XND math operations could be done using gumath. The follow examples use a class that combine xnd and gumath libraries (@ xnd_gumath). libgumath is an C library that supports a general dispatch mechanism for xnd containers as well as a composable, generalized function concept.

Binary operations:

In [4]:
# using arrays from a dictionary
v = xnd_gumath({'x': [1, 2, 3], 'y': [4, 5, 6]})
v['x'] + v['y']

Out[4]:
xnd([5, 7, 9], type='3 * int64')
In [5]:
# assign from dictionary
x = v['x']
y = v['y']
# subtract
x - y

Out[5]:
xnd([-3, -3, -3], type='3 * int64')
In [6]:
# multiplication
x * y

Out[6]:
xnd([4, 10, 18], type='3 * int64')
In [7]:
# division
xnd_gumath(10, type='int32') / 2

Out[7]:
xnd(5, type='int32')
In [8]:
# or
20 / xnd_gumath(10, type='int32')

Out[8]:
xnd(2, type='int32')
In [9]:
x = xnd_gumath(1.0)
x.sin(), x.cos()

Out[9]:
(xnd(0.8414709848078965, type='float64'),
xnd(0.5403023058681398, type='float64'))

Processing using SciPy¶

SciPy (pronounced “Sigh Pie”) is a Python-based ecosystem of open-source software for mathematics, science, and engineering (www.scipy.org).

This section shows examples using some methods from SciPy library.

In [10]:
import scipy

In [11]:
x = xnd([random.uniform(0, 100) for x in range(100)])
y = xnd([random.uniform(0, 100) for x in range(100)])

x.type, y.type

Out[11]:
(ndt("100 * float64"), ndt("100 * float64"))
In [12]:
scipy.dot(x, y)

Out[12]:
230931.5421682946

Statstics functions

SciPy could be used to process some statistical functions on xnd arrays:

In [13]:
print('Mean of x =', scipy.mean(x))

Mean of x = 51.10352114212457

In [14]:
print('Median of y =', scipy.median(y))

Median of y = 42.117034694883316

In [15]:
print('Standard Deviation of x =', scipy.std(x))

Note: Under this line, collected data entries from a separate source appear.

-- ==== Sys2Proof/Machine/State.lean ====
section
/-! DEFINITION. The state of the block as plain data: the register file, and for each block of the device the state
that no register shows. Registers live in `State.regs`, one home for each (RegMap gives their offsets). -/
namespace Sys2Proof.Machine

/-- The stops of a step. The spec gives every command of the table an effect, so no meaning raises one;
`noMeaning` stands so that the type has a name for a stop (safe: the machine stops). -/
inductive Fault where
  /-- Raised by no command. Safe. -/
  | noMeaning
  deriving DecidableEq, Repr

/-- Why a command has no meaning in the model. -/
inductive Refusal where
  /-- Raised by an arm of exec whose command is not modelled yet, with its mnemonic. Safe. -/
  | notModelled (mnemonic : String)
  deriving DecidableEq, Repr

/-- What the device drives out or sends, newest first in `State.out` (the model's own list, assumption log 3). -/
inductive Out where
  /-- a frame on a port: bytes from the destination address, FCS left out; `bad` = ended with a rejected FCS -/
  | frame (port : Nat) (bytes : List Byte) (bad : Bool)
  /-- a verify frame, or its respond frame, on a trunk line with its source address (R36, R252) -/
  | verify (line src : Nat) (respond : Bool)
  /-- an MSI-X message -/
  | msix (vector : Nat)
  /-- a write to host memory -/
  | hostWrite (addr : Nat) (bytes : List Byte)
  /-- a read of host memory -/
  | hostRead (addr len : Nat)
  /-- a split-read completion on BAR4 -/
  | completion (tag : Nat) (bytes : List Byte)
  /-- an output ball: its name's number (`Pin`) and level -/
  | pin (pin : Nat) (level : Bool)
  /-- a clock output starts with a rising edge and runs with a period in CCLK cycles, or is held low (period 0) -/
  | clock (pin period : Nat)
  /-- flash: program bytes -/
  | flashProgram (addr : Nat) (bytes : List Byte)
  /-- flash: erase a 4 KiB sector -/
  | flashErase (sector : Nat)
  /-- flash: suspend or resume an erase -/
  | flashSuspend (suspend : Bool)
  /-- flash: a command without address or data (R562) -/
  | flashCommand (op : Nat)
  /-- a CAN frame on a channel -/
  | can (ch : Nat) (f : CanFrame)
  /-- an Ilgil unit on a port -/
  | unit (port : Nat) (bytes : List Byte)
  /-- a heartbeat on PEER_HB_OUT -/
  | heartbeat (bytes : List Byte)
  /-- a local bus cycle: write?, chip select, address, LBHE_N low?, data, and LDP as driven (0 without parity) -/
  | localCycle (write : Bool) (cs addr : Nat) (upper : Bool) (data ldp : Nat)
  /-- the answer to a read of the local master, on LD -/
  | localAnswer (data : Nat)
  /-- TDO: the register the TAP selects -/
  | tdo (value : Nat)
  deriving DecidableEq, Repr

/-! ### Roles, unlocking, images (chapter 02) -/

/-- A running comparison of an unlock response (R57, R58). -/
structure Compare where
  due : Nat
  role : Nat
  ok : Bool
  deriving DecidableEq, Repr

Standard Deviation of x = 27.69640514378039

In [16]:
print('Variance of y =', scipy.var(y))

Variance of y = 869.348316652364


Signal Processing functions

In [17]:
import matplotlib as mpl
import matplotlib.pyplot as plt
from scipy.signal import savgol_filter

In [18]:
n_samples = 700

raw_data = xnd_gumath([v/100.0 for v in range(n_samples)]).sin()
raw_data += xnd_gumath([random.uniform(0, 1) for x in range(n_samples)])

plt.plot(raw_data)
plt.show()

In [19]:
filtered_data = savgol_filter(raw_data, window_length=n_samples//3, polyorder=2)

plt.plot(filtered_data)
plt.show()

/mnt/sda1/storage/miniconda/envs/xnd-notebooks/lib/python3.6/site-packages/scipy/signal/_arraytools.py:45: FutureWarning: Using a non-tuple sequence for multidimensional indexing is deprecated; use arr[tuple(seq)] instead of arr[seq]. In the future this will be interpreted as an array index, arr[np.array(seq)], which will result either in an error or a different result.
b = a[a_slice]


Processing using scikit-learn¶

scikit-learn is a Python module for machine learning built on top of SciPy (github.com/scikit-learn/scikit-learn).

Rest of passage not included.